■ **PROBLEM DETAILS**:
Go through the listing below and output exactly the line with "def blocklen (sch", the line with "bits is. -/", and each line between; omit the rest.

■ **EXTRACTED ENTRIES**:
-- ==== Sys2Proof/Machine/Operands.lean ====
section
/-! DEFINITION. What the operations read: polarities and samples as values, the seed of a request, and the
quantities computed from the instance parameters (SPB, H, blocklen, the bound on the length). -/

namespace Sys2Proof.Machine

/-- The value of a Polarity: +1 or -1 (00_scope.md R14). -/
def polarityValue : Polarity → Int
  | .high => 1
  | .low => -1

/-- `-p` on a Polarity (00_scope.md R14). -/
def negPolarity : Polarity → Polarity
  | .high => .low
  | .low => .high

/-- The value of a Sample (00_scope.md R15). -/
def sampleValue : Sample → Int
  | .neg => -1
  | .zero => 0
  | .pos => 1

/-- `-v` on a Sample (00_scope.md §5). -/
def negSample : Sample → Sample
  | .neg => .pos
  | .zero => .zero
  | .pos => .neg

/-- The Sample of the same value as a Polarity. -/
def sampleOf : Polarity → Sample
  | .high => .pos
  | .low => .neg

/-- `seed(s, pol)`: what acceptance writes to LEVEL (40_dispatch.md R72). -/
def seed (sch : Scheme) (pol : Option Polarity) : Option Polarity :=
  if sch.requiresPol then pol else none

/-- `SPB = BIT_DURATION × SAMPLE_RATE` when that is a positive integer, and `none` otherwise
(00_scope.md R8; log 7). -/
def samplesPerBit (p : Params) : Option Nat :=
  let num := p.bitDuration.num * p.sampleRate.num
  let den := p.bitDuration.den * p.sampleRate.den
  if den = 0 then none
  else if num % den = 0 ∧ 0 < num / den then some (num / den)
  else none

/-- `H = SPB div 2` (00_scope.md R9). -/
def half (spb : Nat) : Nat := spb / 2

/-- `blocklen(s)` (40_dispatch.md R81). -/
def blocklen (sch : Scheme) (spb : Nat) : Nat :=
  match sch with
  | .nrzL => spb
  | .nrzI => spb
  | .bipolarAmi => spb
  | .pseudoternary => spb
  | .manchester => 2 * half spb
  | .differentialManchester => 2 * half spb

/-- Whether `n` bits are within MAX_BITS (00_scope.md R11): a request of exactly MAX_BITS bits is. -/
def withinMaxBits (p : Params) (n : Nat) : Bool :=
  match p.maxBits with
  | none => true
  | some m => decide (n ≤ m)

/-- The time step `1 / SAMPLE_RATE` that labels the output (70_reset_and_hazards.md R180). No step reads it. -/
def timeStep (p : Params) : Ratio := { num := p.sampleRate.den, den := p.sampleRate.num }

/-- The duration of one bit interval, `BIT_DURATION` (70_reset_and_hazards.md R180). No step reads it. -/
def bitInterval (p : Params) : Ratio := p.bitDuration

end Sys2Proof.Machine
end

--

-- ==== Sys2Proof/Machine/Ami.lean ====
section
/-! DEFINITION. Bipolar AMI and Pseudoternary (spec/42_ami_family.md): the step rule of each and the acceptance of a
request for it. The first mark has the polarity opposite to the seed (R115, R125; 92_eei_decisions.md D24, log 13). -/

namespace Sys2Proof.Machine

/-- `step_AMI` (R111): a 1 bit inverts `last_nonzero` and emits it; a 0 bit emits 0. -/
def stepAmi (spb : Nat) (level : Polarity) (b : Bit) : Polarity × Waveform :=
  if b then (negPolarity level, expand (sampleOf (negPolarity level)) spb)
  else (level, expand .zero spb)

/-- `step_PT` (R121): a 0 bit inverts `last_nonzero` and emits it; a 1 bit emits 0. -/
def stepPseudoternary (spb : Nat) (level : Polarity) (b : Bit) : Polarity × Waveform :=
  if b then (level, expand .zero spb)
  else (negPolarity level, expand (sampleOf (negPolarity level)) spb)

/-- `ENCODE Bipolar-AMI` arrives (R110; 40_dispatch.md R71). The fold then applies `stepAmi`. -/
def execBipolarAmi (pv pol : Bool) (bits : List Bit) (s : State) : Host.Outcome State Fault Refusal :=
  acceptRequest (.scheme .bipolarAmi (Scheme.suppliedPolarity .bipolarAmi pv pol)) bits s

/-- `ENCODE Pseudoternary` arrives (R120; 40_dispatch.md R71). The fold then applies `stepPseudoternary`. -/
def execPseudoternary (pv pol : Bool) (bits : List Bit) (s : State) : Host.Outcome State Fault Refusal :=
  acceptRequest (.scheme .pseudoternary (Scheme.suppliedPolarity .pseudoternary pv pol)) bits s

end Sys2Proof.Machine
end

■ **TASK OUTPUT**:
def blocklen (sch : Scheme) (spb : Nat) : Nat :=
  match sch with
  | .nrzL => spb
  | .nrzI => spb
  | .bipolarAmi => spb
  | .pseudoternary => spb
  | .manchester => 2 * half spb
  | .differentialManchester => 2 * half spb

/-- Whether `n` bits are within MAX_BITS (00_scope.md R11): a request of exactly MAX_BITS bits is. -/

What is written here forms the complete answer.